# What is required
Should a line in the entries below contain "range", return that line.

Dataset excerpts:
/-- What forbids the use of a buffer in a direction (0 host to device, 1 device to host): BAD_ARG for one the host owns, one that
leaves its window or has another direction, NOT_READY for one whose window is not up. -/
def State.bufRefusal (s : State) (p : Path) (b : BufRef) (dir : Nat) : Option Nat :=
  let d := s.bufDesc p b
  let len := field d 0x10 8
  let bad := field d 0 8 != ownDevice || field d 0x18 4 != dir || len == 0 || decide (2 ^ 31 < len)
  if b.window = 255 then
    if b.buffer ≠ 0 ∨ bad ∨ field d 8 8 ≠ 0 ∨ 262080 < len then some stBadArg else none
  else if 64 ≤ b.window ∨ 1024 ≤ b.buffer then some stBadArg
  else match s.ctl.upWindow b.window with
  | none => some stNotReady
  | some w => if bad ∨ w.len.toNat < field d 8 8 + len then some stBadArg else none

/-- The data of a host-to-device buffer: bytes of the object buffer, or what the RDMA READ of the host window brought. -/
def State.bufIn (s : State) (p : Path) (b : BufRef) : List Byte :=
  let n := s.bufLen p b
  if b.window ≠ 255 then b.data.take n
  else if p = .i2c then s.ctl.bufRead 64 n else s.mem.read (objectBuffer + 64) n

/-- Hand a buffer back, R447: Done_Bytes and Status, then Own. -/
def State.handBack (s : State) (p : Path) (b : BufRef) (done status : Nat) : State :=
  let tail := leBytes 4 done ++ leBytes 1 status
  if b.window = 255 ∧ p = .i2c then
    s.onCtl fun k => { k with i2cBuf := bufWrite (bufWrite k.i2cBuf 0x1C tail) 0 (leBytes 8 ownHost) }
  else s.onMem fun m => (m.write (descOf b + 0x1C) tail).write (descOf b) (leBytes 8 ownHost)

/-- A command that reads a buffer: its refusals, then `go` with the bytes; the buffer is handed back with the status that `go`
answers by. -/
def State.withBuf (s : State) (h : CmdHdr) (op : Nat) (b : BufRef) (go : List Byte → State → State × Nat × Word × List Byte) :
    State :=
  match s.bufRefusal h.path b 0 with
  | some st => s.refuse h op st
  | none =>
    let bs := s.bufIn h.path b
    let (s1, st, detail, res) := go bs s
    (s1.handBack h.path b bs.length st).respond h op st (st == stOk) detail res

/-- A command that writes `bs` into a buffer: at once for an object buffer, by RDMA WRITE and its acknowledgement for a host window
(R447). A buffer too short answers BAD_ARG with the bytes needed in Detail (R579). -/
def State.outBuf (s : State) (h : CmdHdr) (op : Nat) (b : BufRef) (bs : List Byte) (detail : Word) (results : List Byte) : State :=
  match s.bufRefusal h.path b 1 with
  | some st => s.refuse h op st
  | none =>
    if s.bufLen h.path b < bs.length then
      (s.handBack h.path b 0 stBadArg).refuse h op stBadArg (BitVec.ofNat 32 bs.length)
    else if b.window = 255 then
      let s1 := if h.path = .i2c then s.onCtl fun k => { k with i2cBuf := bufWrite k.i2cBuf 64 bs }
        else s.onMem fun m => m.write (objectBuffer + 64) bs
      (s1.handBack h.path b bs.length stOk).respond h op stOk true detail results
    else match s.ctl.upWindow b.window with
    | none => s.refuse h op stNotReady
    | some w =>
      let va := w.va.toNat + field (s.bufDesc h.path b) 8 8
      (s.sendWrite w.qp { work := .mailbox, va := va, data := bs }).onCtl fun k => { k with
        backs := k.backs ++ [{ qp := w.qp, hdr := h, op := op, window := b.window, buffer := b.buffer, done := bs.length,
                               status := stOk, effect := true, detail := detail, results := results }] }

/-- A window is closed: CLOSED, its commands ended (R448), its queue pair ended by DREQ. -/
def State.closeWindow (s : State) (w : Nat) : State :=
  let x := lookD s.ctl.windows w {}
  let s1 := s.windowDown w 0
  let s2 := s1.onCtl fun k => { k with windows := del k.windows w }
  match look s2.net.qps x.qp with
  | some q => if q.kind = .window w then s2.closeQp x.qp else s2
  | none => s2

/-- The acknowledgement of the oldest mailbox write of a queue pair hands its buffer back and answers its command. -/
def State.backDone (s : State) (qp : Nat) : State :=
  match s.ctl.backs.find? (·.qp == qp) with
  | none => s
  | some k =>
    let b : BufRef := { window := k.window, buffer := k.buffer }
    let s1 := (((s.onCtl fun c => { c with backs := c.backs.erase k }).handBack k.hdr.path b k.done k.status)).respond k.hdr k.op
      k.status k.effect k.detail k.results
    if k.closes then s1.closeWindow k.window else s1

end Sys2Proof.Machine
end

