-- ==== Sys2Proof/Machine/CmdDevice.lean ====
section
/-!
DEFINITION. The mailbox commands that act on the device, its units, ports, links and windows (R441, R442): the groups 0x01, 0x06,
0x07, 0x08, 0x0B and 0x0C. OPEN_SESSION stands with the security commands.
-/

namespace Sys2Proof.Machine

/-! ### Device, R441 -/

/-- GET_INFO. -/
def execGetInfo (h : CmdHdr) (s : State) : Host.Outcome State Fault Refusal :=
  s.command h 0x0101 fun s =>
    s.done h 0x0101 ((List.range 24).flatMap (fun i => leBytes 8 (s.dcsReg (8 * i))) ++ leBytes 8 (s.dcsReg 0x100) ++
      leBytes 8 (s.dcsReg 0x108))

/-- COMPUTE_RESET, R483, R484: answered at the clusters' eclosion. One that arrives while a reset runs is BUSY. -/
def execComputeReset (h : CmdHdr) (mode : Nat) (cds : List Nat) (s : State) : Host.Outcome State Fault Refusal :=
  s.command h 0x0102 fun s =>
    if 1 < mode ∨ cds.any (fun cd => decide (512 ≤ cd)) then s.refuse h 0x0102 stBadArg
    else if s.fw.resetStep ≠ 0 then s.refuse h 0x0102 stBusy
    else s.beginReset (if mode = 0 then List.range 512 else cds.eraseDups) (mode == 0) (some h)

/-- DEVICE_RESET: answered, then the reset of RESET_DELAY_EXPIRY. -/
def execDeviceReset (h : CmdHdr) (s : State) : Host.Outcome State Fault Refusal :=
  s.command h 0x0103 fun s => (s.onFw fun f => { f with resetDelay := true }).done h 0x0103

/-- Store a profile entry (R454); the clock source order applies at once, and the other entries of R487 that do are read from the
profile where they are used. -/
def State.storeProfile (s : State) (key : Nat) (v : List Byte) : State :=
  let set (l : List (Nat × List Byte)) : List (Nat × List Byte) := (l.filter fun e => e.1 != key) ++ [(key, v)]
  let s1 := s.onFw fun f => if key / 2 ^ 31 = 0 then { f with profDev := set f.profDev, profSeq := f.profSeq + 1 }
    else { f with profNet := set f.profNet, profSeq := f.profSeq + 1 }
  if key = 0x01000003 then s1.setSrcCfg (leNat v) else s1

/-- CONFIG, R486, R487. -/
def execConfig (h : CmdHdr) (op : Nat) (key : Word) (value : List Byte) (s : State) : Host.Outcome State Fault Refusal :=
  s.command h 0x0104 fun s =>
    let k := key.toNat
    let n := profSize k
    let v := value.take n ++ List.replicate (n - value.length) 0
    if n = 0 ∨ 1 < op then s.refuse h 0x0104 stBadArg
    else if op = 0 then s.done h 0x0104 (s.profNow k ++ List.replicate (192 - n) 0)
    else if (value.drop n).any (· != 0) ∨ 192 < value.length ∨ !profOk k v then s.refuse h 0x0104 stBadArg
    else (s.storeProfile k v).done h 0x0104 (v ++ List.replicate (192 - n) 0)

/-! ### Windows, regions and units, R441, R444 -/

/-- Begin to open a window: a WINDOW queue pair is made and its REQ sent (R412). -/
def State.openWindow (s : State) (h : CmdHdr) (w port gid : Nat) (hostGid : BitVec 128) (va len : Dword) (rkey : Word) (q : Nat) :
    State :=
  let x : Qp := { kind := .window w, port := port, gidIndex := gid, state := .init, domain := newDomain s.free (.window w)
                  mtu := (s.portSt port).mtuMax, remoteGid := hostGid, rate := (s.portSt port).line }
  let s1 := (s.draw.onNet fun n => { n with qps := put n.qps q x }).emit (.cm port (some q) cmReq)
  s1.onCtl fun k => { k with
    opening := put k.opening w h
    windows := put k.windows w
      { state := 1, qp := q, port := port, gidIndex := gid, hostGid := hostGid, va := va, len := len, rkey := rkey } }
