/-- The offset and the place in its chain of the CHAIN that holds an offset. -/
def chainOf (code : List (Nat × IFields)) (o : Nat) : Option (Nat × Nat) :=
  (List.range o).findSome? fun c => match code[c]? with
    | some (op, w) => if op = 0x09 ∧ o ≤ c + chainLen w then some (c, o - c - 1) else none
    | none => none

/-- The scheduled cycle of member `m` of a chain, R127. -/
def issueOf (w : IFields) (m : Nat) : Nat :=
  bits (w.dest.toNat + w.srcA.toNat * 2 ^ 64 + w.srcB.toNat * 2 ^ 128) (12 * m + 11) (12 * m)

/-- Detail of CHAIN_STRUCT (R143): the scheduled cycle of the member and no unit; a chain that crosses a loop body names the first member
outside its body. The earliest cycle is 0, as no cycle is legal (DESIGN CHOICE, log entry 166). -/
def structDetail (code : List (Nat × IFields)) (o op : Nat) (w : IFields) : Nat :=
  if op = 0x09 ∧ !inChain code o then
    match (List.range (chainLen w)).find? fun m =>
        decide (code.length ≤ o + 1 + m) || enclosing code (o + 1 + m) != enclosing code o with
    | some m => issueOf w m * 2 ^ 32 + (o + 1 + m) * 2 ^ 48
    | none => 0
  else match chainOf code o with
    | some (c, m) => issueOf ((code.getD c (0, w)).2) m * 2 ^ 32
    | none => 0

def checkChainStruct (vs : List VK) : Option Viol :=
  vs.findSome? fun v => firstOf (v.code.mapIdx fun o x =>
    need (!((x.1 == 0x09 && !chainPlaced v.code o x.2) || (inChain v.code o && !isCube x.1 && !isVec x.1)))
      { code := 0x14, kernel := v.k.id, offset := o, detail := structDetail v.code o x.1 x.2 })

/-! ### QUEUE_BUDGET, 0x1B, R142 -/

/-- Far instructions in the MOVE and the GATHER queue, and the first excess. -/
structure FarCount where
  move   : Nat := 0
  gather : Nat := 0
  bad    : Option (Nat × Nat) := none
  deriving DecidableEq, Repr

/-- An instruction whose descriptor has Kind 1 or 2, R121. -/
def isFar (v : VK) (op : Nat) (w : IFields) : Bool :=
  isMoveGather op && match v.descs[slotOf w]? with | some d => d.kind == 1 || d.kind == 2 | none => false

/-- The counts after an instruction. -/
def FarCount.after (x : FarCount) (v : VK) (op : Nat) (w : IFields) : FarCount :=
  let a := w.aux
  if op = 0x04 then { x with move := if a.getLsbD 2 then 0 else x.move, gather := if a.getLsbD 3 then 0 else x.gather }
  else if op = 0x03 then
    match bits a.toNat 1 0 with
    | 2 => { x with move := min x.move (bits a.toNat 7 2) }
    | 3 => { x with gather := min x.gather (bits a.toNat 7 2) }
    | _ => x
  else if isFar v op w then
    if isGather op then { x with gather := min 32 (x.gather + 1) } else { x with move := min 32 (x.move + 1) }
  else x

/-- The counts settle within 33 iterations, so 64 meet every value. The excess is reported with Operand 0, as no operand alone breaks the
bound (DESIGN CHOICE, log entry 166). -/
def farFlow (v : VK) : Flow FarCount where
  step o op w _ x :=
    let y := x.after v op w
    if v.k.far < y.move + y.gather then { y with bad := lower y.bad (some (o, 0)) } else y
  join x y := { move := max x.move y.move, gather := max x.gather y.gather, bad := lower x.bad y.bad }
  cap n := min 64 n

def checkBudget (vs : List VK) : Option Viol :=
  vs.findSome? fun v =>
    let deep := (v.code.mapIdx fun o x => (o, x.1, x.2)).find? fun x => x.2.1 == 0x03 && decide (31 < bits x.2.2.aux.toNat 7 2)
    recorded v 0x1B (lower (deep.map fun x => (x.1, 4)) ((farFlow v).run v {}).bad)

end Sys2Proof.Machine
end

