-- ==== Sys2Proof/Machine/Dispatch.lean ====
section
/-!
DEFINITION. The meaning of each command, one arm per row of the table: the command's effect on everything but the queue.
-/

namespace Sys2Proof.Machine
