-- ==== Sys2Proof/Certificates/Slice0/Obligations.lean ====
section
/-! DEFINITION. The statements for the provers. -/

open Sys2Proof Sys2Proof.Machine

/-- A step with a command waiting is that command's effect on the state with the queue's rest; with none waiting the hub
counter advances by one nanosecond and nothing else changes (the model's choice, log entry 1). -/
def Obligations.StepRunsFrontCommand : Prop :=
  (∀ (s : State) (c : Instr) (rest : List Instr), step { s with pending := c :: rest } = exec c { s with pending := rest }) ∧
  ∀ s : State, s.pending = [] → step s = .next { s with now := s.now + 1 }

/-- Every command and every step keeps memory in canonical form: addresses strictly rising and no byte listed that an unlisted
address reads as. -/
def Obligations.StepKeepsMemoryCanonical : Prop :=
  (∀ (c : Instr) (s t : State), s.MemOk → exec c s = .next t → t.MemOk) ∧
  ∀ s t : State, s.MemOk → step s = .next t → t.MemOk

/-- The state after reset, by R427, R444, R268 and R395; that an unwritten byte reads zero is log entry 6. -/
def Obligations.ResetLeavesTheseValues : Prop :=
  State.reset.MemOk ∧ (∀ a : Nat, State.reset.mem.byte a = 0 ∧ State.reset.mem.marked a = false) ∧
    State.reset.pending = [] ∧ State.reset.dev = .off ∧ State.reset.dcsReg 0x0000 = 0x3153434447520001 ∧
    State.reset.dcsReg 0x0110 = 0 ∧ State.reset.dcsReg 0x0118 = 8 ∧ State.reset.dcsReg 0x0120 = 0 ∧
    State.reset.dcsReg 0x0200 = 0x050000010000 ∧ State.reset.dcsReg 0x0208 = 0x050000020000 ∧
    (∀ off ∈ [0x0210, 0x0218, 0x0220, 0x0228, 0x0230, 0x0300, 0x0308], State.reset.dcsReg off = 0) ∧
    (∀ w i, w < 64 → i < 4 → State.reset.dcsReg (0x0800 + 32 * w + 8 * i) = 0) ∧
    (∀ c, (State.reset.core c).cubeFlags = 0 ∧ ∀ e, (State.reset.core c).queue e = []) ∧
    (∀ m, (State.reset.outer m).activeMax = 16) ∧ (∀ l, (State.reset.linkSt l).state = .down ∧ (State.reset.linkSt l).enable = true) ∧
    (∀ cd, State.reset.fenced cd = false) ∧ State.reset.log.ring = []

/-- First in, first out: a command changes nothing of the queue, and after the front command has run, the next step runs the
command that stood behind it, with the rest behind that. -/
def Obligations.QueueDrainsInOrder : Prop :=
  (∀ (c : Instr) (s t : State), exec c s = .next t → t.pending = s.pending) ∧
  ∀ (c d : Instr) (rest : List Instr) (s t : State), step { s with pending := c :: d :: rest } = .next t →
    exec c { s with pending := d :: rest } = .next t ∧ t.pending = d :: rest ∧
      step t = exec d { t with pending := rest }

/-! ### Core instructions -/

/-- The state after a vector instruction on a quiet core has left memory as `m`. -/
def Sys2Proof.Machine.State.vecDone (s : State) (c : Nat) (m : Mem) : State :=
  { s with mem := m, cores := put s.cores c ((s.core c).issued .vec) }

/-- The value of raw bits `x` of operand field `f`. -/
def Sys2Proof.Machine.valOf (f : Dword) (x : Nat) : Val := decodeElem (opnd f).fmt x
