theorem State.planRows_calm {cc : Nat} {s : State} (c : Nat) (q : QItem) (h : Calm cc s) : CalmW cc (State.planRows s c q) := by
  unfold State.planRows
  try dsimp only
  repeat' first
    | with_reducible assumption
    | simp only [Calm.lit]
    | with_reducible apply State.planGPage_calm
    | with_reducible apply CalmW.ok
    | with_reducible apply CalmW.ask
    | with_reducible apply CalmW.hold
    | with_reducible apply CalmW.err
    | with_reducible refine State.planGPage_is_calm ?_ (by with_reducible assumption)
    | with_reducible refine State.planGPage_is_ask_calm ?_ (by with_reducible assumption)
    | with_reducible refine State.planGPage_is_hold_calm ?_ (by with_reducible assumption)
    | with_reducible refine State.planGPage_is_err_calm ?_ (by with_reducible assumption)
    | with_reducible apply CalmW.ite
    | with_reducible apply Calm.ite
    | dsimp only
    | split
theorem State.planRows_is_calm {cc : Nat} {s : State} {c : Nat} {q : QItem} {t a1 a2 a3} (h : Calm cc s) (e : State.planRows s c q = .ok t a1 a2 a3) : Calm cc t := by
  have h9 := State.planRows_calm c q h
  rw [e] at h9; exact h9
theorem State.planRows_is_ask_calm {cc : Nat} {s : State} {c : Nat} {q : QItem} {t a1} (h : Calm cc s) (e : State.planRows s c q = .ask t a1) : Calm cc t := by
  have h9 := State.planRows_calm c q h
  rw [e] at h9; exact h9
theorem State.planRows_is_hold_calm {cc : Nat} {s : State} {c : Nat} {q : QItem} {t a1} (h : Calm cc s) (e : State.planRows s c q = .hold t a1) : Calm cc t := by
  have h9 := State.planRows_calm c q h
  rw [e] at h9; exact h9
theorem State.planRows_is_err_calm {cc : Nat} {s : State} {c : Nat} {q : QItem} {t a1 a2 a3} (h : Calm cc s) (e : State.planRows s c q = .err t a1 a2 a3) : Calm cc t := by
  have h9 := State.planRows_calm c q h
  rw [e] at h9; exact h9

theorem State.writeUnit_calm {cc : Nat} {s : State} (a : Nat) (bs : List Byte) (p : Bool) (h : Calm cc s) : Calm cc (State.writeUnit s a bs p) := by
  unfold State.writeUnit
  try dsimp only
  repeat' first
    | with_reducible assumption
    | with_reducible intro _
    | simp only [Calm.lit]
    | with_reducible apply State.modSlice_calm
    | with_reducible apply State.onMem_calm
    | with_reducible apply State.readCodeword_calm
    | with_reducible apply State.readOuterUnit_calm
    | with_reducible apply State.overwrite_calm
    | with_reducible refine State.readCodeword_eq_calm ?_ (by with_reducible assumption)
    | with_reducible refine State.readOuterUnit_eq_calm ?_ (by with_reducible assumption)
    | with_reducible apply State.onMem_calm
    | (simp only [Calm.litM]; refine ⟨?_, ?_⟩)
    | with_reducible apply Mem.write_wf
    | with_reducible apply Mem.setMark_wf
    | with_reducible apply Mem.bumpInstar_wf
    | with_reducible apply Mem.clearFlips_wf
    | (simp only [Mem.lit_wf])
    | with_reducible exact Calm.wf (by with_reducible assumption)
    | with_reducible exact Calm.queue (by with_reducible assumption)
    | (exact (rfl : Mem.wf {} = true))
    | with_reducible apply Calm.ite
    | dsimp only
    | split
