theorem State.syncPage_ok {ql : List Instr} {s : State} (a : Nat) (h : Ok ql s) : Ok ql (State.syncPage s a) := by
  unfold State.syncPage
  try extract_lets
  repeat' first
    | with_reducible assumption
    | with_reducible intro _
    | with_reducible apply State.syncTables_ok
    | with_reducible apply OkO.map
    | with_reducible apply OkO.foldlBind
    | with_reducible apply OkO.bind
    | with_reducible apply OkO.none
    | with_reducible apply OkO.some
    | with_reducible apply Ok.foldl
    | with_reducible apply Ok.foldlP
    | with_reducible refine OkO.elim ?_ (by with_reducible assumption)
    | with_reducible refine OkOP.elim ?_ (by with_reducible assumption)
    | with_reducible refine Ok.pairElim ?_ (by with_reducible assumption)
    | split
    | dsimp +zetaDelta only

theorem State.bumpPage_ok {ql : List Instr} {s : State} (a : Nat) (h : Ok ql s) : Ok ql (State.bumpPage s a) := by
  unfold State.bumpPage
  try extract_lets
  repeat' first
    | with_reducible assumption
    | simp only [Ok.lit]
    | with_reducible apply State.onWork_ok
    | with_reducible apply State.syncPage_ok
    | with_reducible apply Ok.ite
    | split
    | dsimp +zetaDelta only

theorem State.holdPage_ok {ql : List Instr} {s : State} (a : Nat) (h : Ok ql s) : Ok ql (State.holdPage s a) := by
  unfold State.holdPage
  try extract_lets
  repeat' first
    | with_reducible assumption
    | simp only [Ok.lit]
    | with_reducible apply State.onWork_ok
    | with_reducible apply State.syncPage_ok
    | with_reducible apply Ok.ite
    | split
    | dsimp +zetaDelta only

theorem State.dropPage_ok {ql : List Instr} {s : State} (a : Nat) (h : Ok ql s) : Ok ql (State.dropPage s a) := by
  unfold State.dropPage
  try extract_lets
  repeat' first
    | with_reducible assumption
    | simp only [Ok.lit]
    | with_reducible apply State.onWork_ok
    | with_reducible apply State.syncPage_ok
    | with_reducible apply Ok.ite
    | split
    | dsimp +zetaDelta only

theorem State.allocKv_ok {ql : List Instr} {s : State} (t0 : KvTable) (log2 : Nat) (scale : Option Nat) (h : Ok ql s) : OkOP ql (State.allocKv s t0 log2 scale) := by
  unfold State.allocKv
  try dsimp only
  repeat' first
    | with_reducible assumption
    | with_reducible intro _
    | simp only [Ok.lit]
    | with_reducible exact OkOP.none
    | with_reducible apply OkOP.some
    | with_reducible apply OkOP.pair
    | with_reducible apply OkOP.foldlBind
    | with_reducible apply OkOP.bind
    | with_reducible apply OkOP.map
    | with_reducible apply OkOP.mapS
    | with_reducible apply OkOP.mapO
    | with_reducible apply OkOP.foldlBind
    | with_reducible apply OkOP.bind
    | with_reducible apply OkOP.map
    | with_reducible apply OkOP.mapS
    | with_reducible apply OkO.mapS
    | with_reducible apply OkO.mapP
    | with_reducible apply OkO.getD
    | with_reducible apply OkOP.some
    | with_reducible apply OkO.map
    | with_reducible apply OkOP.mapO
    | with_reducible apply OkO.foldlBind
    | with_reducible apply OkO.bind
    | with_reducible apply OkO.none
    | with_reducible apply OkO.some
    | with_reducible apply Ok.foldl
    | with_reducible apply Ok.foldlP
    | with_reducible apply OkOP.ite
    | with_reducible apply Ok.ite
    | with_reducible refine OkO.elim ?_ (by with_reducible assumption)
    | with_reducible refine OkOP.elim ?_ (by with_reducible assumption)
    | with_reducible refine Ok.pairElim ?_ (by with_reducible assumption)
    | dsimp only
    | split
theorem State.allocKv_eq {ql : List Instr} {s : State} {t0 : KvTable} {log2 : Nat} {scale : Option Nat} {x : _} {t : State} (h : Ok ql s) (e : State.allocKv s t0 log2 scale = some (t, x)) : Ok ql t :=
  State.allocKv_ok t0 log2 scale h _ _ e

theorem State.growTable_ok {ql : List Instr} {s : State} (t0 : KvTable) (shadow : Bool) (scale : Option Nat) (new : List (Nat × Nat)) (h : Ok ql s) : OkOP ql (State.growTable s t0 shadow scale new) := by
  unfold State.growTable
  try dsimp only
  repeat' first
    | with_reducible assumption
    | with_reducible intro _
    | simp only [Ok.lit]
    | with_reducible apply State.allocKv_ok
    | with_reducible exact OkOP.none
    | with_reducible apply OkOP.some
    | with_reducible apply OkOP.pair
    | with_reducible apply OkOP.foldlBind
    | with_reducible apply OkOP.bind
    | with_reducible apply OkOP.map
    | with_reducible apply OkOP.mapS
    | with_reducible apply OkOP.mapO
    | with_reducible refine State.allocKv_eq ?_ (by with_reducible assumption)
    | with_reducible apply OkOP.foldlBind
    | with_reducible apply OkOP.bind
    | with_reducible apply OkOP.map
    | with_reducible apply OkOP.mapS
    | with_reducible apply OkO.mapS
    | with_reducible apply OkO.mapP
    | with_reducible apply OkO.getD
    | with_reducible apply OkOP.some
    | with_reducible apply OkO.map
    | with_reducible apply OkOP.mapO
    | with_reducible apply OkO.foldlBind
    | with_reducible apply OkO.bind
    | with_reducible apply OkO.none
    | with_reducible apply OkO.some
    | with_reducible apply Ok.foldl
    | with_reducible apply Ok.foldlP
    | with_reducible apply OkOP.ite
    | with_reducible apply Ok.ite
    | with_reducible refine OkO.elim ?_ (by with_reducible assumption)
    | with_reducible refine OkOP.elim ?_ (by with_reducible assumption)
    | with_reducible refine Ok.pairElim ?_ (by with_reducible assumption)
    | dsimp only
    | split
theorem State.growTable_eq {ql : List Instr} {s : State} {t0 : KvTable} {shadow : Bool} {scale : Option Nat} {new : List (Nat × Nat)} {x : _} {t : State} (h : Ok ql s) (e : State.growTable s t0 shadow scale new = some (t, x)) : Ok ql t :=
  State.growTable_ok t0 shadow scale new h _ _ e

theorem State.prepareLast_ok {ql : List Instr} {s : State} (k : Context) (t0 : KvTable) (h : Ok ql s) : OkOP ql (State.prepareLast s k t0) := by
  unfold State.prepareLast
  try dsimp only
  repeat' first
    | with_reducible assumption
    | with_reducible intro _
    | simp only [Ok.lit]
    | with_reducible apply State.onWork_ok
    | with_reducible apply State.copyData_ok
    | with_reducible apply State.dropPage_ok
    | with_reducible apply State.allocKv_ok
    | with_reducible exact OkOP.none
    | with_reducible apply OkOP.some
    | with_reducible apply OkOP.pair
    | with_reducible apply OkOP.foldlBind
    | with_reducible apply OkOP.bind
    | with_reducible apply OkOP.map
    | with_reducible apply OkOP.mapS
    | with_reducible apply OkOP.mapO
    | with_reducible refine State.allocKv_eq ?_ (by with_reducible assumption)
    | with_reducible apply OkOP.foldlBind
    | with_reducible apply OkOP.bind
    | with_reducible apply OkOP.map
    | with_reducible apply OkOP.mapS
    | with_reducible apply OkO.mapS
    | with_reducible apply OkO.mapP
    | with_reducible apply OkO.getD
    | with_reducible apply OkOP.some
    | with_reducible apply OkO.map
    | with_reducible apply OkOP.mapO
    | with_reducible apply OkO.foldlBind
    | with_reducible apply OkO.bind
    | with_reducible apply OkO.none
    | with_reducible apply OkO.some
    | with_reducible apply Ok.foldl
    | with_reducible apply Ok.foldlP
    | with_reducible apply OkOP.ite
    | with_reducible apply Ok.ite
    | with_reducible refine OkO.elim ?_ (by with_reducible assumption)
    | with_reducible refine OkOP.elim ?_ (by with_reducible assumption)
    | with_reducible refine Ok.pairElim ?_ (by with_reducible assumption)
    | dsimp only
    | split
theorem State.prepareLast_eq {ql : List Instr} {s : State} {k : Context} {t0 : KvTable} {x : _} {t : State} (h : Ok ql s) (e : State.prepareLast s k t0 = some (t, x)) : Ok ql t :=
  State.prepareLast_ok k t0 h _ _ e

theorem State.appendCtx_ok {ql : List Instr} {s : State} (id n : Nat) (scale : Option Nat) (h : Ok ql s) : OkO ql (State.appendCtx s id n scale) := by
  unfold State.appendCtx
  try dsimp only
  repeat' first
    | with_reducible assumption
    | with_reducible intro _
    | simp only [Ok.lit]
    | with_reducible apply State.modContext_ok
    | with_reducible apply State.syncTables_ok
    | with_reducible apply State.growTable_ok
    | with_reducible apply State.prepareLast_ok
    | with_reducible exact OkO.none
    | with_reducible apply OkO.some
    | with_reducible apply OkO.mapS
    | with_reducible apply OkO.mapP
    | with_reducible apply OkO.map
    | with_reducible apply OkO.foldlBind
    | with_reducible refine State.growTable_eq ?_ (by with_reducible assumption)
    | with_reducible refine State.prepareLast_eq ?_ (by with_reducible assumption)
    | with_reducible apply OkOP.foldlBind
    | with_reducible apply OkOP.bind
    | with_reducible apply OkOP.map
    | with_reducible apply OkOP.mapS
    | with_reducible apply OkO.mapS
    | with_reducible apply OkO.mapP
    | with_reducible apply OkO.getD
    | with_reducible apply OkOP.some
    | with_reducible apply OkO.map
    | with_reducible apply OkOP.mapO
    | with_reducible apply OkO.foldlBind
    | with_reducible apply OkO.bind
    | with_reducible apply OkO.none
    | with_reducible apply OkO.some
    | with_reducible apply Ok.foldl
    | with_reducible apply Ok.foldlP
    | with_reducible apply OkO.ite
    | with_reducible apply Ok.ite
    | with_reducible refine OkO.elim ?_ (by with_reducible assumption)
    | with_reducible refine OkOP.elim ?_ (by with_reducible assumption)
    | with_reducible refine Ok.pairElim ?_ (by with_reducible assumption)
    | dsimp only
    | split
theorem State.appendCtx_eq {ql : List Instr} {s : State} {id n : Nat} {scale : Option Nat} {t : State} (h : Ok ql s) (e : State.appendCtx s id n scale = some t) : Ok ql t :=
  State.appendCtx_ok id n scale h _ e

# Task result
    s.done h 0x0101 ((List.range 24).flatMap (fun i => leBytes 8 (s.dcsReg (8 * i))) ++ leBytes 8 (s.dcsReg 0x100) ++
    else s.beginReset (if mode = 0 then List.range 512 else cds.eraseDups) (mode == 0) (some h)
  (List.range o).findSome? fun c => match code[c]? with
    match (List.range (chainLen w)).find? fun m =>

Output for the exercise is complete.